BEGIN Records provided
-- ==== Sys2Proof/Machine/Flags.lean ====
section
/-! DEFINITION. Every flag computation (spec/41_alu.md): the values `VF` takes. There is no other flag (R11, R102). -/

namespace Sys2Proof.Machine

/-- A condition as the byte `VF` takes: 1 when true, 0 when false (spec/00_scope.md section 6). -/
def flagByte (c : Bool) : Byte := if c then 1 else 0

/-- Carry out of the 8-bit addition: the exact sum exceeds 255 (R96). -/
def carryOut (a b : Byte) : Bool := decide (a.toNat + b.toNat > 255)

/-- The greater-than result of the subtractions, strict: `a > b` (R97; R99 with the operands exchanged). -/
def greaterThan (a b : Byte) : Bool := decide (a.toNat > b.toNat)

/-- The bit shifted out at the bottom, `a[0]` (R98). -/
def shiftedOutLow (a : Byte) : Bool := a.getLsbD 0

/-- The bit shifted out at the top, `a[7]` (R100). -/
def shiftedOutHigh (a : Byte) : Bool := a.getLsbD 7

end Sys2Proof.Machine
end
END Records provided
Give back precisely the lines above that start at the line containing "(R11, R102). -/" and end at the line containing "def shiftedOutLow (a", inclusive. No other lines belong in the output.

/-! DEFINITION. Every flag computation (spec/41_alu.md): the values `VF` takes. There is no other flag (R11, R102). -/

namespace Sys2Proof.Machine

/-- A condition as the byte `VF` takes: 1 when true, 0 when false (spec/00_scope.md section 6). -/
def flagByte (c : Bool) : Byte := if c then 1 else 0

/-- Carry out of the 8-bit addition: the exact sum exceeds 255 (R96). -/
def carryOut (a b : Byte) : Bool := decide (a.toNat + b.toNat > 255)

/-- The greater-than result of the subtractions, strict: `a > b` (R97; R99 with the operands exchanged). -/
def greaterThan (a b : Byte) : Bool := decide (a.toNat > b.toNat)

/-- The bit shifted out at the bottom, `a[0]` (R98). -/
def shiftedOutLow (a : Byte) : Bool := a.getLsbD 0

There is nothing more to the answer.